Word for word, return the lines from the start of the entries below through the line that has "f).mem = s.mem := rfl".

_ _ _ _

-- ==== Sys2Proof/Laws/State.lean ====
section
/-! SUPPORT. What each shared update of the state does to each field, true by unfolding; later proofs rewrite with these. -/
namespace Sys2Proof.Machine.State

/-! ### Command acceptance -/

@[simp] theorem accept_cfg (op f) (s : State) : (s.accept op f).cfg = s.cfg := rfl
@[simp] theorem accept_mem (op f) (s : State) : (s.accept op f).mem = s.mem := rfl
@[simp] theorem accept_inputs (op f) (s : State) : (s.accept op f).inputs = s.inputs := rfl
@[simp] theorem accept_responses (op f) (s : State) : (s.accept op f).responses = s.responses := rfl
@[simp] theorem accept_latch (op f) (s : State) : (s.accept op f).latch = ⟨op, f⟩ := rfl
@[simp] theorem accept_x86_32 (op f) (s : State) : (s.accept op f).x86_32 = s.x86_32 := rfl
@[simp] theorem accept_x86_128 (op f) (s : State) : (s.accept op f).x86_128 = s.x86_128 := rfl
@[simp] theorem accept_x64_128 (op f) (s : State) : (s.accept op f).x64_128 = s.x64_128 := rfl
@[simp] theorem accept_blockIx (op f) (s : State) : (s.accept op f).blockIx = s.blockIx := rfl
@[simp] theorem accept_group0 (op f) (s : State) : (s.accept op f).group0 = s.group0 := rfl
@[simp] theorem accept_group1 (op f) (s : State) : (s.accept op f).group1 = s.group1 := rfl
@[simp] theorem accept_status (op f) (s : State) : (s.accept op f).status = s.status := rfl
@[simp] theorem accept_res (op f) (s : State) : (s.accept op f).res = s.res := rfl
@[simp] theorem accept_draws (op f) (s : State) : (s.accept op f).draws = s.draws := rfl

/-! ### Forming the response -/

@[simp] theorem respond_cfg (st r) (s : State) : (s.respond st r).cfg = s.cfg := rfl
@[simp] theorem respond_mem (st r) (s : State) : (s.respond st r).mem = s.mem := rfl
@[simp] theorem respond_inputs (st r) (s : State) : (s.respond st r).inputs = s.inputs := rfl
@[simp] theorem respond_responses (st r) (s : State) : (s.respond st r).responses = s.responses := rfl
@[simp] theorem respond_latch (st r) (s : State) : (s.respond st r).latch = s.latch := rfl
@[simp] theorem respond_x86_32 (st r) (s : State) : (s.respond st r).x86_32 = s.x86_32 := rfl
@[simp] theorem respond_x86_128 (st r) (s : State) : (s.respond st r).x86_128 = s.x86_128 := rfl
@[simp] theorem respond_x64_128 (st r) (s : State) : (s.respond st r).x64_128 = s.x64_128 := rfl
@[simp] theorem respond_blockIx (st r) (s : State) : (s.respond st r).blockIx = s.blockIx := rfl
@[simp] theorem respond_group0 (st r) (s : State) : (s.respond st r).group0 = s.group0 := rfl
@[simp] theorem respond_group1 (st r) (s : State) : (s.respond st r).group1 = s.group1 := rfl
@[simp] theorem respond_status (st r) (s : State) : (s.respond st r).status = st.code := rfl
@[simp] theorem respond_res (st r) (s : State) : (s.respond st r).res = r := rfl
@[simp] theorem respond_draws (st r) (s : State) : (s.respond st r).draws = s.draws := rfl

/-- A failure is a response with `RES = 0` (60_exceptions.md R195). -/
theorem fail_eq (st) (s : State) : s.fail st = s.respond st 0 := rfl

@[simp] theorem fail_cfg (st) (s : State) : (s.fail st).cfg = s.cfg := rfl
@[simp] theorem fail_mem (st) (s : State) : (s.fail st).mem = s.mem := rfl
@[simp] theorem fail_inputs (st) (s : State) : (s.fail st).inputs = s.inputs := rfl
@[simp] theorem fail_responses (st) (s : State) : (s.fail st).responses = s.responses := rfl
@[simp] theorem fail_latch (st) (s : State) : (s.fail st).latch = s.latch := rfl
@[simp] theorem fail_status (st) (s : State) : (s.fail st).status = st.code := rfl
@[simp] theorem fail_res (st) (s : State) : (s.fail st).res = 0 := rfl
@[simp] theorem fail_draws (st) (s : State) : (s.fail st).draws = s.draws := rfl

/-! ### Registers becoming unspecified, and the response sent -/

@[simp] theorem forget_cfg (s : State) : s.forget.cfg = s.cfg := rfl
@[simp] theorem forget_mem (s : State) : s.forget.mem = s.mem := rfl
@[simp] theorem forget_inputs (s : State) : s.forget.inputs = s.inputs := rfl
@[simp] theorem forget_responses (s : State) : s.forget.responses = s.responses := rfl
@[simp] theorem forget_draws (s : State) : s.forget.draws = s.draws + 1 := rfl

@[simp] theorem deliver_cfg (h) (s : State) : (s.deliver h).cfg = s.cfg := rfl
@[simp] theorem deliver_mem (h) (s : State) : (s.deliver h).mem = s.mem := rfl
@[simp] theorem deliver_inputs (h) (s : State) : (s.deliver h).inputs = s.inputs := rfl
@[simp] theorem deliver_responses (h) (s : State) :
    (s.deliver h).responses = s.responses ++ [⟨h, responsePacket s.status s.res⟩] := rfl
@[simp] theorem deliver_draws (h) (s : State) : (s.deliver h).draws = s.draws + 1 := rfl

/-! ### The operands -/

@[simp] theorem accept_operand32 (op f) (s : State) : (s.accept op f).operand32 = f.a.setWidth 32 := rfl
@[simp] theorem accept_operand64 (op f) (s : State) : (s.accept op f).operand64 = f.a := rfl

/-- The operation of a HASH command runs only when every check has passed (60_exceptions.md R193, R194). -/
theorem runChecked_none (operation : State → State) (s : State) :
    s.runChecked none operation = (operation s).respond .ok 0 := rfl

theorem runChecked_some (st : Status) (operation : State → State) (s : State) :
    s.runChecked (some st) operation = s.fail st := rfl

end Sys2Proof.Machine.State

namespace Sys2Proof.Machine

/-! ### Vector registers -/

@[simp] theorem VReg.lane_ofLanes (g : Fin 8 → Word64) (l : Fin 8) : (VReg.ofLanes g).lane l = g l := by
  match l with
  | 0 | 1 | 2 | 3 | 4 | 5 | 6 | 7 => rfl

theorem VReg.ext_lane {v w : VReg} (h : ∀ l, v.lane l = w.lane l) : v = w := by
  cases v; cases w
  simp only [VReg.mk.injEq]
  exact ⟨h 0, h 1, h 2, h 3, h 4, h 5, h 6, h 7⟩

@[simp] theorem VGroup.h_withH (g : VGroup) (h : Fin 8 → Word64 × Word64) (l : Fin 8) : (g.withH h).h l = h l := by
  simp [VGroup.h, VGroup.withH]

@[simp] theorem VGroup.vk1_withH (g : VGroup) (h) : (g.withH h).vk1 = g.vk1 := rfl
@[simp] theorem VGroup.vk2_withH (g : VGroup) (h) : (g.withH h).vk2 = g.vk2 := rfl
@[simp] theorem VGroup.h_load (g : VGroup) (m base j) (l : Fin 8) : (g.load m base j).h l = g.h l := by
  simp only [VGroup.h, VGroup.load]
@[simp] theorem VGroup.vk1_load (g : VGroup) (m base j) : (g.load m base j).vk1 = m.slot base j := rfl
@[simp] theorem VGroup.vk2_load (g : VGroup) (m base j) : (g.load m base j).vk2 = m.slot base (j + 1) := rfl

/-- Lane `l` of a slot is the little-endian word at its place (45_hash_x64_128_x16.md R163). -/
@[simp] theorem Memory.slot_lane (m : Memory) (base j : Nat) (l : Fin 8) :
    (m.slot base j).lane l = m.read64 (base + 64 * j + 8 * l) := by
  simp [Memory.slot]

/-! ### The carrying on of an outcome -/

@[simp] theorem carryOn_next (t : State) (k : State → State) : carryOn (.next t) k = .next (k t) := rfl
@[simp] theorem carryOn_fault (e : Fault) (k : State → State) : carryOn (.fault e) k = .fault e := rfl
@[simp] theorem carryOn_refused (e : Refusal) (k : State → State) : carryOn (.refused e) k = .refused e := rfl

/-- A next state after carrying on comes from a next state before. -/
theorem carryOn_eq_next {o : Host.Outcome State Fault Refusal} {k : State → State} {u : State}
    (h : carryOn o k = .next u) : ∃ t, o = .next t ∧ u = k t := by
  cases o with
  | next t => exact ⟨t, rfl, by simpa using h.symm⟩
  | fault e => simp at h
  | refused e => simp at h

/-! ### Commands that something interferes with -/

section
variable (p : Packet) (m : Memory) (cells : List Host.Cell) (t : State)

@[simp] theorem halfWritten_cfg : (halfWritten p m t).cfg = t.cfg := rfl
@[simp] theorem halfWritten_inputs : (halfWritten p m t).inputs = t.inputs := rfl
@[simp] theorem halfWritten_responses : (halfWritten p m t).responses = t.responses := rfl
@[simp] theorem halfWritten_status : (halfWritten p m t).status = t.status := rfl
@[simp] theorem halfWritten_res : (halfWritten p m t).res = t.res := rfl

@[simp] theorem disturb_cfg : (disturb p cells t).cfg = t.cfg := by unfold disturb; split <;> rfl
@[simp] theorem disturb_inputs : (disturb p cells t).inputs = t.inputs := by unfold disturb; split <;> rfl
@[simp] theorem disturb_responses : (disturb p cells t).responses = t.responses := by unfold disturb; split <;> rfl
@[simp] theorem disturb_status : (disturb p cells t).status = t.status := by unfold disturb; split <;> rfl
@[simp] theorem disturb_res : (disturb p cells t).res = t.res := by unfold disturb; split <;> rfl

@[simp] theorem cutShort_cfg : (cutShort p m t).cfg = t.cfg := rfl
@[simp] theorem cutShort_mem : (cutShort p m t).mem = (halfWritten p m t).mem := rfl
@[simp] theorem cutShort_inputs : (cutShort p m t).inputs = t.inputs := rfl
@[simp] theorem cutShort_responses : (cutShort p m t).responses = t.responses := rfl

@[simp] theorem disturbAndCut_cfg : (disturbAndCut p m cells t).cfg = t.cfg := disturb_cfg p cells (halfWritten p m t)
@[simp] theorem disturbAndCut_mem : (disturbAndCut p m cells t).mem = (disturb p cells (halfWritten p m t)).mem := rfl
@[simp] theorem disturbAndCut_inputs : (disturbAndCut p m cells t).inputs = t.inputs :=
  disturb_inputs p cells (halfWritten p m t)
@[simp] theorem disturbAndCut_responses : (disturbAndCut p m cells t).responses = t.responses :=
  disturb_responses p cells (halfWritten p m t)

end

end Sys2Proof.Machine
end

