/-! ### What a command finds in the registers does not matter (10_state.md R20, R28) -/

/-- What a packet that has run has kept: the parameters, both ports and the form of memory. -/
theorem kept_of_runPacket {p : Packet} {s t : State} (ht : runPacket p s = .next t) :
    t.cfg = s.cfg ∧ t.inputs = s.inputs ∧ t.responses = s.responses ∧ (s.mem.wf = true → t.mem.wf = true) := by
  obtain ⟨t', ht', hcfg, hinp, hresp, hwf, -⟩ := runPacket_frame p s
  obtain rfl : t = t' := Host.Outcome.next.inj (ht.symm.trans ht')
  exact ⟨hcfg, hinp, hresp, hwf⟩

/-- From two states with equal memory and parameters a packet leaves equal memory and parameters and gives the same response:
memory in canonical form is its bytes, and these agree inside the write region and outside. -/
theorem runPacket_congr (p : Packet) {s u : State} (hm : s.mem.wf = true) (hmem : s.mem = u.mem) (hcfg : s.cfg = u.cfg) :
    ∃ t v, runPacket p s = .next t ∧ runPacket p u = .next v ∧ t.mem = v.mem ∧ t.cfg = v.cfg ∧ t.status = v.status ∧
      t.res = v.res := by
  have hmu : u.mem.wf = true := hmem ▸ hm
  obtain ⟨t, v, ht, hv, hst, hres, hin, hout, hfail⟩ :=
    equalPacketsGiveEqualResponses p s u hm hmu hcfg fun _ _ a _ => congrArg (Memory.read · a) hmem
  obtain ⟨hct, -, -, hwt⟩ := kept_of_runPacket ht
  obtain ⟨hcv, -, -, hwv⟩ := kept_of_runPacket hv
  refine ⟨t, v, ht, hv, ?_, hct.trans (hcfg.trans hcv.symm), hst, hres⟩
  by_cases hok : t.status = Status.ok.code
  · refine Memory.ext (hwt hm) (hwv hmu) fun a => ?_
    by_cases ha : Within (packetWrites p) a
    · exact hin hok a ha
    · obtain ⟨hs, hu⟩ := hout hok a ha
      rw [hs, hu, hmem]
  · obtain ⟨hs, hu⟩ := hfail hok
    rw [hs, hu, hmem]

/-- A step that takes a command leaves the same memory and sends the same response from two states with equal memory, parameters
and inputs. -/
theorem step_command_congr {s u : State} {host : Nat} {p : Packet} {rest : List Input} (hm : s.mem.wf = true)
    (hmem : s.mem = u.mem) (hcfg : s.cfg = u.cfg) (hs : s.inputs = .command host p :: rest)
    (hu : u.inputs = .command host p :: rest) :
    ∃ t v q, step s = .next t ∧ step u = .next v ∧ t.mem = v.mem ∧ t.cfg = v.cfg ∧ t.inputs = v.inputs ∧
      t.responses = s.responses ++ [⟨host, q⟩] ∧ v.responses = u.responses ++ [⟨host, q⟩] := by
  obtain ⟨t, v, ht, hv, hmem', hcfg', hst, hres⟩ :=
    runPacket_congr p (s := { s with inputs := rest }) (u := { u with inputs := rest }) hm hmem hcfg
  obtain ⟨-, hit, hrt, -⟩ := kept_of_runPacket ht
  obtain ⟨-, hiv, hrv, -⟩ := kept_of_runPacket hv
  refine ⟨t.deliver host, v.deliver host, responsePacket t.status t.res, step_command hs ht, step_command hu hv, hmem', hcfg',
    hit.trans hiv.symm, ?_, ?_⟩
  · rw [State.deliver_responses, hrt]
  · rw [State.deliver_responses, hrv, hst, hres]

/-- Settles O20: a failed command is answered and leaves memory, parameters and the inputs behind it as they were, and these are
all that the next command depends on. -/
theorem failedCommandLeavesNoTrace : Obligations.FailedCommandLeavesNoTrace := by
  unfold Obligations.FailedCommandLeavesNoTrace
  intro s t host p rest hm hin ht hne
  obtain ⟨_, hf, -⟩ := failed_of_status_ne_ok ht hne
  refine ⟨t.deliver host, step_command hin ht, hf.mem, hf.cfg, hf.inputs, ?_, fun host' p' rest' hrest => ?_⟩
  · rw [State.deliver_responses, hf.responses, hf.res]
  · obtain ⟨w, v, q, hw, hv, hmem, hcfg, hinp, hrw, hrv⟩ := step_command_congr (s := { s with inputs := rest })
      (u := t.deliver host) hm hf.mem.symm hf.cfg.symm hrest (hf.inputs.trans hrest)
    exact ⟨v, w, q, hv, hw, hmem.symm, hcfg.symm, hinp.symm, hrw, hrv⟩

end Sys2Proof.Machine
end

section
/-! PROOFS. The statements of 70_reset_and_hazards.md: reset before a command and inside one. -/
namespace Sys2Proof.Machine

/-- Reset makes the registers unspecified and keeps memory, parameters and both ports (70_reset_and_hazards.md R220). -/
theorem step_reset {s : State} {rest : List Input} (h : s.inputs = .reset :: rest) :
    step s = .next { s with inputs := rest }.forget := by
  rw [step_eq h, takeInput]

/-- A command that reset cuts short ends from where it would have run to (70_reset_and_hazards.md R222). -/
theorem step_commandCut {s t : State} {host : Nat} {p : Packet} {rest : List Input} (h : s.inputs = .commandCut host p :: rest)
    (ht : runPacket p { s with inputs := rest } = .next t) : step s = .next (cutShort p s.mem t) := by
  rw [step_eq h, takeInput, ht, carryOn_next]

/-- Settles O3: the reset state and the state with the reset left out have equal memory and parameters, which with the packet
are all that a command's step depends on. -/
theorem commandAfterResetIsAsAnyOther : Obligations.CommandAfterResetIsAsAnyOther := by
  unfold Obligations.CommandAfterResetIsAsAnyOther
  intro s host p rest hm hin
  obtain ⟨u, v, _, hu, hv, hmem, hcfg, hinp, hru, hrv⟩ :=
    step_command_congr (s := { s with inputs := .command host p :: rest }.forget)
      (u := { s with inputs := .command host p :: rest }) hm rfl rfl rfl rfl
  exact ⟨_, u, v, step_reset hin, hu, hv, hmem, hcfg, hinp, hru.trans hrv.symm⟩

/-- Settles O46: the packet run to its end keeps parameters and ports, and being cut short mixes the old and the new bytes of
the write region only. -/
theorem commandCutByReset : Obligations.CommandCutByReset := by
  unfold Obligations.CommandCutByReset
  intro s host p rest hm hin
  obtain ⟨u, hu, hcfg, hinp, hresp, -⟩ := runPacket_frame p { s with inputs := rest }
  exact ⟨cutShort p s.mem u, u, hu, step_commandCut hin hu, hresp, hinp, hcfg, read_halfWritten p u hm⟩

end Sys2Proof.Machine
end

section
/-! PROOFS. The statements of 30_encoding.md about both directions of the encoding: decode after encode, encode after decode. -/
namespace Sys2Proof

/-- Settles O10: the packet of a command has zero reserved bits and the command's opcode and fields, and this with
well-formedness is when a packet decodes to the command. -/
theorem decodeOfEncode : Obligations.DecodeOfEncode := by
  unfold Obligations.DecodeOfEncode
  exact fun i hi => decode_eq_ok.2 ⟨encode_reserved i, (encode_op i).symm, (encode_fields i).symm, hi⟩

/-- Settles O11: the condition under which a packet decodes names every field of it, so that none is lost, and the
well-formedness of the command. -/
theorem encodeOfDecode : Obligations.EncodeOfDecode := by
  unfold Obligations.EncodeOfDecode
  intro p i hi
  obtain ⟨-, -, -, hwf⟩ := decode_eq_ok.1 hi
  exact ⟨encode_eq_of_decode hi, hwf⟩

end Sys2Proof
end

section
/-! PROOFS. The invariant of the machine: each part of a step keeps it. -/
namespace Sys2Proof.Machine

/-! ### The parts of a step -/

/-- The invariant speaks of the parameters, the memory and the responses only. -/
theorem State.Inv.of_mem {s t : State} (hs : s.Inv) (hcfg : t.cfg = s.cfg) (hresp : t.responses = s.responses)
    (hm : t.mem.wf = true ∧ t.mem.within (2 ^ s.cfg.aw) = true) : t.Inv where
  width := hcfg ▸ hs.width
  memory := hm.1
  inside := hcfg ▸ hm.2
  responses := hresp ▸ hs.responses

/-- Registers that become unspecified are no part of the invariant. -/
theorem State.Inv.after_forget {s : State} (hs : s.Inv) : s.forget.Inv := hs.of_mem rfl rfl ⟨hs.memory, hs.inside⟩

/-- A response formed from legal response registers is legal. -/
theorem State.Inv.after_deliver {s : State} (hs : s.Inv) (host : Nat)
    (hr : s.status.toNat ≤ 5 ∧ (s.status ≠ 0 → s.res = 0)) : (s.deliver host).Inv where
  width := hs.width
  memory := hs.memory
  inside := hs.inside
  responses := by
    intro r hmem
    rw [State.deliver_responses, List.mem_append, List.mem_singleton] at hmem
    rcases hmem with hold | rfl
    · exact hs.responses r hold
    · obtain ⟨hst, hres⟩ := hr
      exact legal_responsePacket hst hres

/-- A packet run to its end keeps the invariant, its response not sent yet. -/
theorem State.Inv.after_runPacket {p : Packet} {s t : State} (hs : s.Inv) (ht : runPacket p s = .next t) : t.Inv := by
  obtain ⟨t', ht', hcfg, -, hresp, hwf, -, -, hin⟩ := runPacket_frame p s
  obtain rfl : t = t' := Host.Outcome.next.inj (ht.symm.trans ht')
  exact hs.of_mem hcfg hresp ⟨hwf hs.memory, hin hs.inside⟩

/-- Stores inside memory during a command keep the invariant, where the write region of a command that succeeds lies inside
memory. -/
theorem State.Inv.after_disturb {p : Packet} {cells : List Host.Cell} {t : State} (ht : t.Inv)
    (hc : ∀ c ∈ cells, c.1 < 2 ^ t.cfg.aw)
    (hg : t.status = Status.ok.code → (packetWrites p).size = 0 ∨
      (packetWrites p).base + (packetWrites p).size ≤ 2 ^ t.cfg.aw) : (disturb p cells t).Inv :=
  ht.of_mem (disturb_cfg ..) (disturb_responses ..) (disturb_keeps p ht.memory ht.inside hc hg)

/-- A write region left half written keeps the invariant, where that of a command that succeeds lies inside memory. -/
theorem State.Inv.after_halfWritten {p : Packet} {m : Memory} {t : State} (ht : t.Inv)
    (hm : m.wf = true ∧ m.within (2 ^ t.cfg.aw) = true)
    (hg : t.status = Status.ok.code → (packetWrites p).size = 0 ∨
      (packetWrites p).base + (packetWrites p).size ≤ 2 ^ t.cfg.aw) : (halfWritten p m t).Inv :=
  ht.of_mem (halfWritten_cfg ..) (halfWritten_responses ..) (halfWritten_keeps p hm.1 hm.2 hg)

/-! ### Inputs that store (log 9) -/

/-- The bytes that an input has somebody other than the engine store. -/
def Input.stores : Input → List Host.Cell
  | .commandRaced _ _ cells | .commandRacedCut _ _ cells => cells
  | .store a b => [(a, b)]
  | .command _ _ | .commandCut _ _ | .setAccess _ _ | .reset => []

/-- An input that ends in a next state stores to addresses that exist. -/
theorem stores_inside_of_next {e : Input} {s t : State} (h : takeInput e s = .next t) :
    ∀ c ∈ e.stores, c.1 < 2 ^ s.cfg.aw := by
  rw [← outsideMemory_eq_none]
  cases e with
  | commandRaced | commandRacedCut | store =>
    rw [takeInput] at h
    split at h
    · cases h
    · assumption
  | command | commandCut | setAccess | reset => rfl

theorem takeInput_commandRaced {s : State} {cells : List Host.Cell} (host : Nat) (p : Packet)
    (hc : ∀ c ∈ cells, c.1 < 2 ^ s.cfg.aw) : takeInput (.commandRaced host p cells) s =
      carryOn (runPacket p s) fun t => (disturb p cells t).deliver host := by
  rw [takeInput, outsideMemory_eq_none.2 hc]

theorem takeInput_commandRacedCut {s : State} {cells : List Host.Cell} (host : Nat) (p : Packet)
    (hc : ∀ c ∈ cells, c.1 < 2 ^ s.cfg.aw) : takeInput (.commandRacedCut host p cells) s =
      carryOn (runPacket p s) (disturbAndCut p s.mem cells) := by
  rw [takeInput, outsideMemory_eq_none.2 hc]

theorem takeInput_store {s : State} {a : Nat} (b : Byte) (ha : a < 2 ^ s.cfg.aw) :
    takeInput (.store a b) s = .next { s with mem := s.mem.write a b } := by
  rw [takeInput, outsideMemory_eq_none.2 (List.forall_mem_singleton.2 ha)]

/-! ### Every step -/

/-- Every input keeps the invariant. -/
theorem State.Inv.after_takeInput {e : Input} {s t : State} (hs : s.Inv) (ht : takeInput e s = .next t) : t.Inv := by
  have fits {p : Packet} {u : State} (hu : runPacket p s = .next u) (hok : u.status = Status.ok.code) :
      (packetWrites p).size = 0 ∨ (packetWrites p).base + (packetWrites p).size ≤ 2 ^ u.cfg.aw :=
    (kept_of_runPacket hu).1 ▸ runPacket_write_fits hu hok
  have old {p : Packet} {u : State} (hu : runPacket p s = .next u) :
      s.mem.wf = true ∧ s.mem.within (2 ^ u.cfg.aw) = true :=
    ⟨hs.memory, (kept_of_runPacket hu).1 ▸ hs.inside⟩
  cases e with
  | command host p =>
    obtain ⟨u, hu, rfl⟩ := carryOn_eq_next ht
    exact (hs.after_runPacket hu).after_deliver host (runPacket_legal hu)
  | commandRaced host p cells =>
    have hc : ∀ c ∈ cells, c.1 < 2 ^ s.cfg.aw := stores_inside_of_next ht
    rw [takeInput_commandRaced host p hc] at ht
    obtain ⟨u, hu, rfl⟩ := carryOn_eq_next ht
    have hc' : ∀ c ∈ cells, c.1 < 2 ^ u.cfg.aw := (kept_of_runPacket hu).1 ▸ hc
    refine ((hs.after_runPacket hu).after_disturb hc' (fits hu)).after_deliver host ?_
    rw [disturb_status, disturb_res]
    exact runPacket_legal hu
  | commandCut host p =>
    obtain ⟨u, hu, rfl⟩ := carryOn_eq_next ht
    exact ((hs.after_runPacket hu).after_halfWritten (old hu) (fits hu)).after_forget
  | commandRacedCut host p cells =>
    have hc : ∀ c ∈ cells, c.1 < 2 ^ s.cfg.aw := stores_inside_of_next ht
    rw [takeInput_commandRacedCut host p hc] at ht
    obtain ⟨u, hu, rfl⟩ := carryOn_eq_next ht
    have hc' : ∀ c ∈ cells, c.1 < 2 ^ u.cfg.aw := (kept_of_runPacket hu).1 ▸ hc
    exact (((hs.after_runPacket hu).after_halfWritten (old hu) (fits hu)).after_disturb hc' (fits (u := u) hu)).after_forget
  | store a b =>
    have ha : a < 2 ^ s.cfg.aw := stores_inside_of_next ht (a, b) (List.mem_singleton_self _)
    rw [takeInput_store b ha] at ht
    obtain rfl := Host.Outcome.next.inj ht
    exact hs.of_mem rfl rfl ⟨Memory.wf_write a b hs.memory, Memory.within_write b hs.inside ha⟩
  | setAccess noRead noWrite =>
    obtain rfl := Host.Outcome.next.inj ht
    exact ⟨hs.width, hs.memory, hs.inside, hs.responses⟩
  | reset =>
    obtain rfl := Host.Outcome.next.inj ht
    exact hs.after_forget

_ _ _ _

> **Solution**:
-- ==== Sys2Proof/Laws/State.lean ====
section
/-! SUPPORT. What each shared update of the state does to each field, true by unfolding; later proofs rewrite with these. -/
namespace Sys2Proof.Machine.State

/-! ### Command acceptance -/

@[simp] theorem accept_cfg (op f) (s : State) : (s.accept op f).cfg = s.cfg := rfl
@[simp] theorem accept_mem (op f) (s : State) : (s.accept op f).mem = s.mem := rfl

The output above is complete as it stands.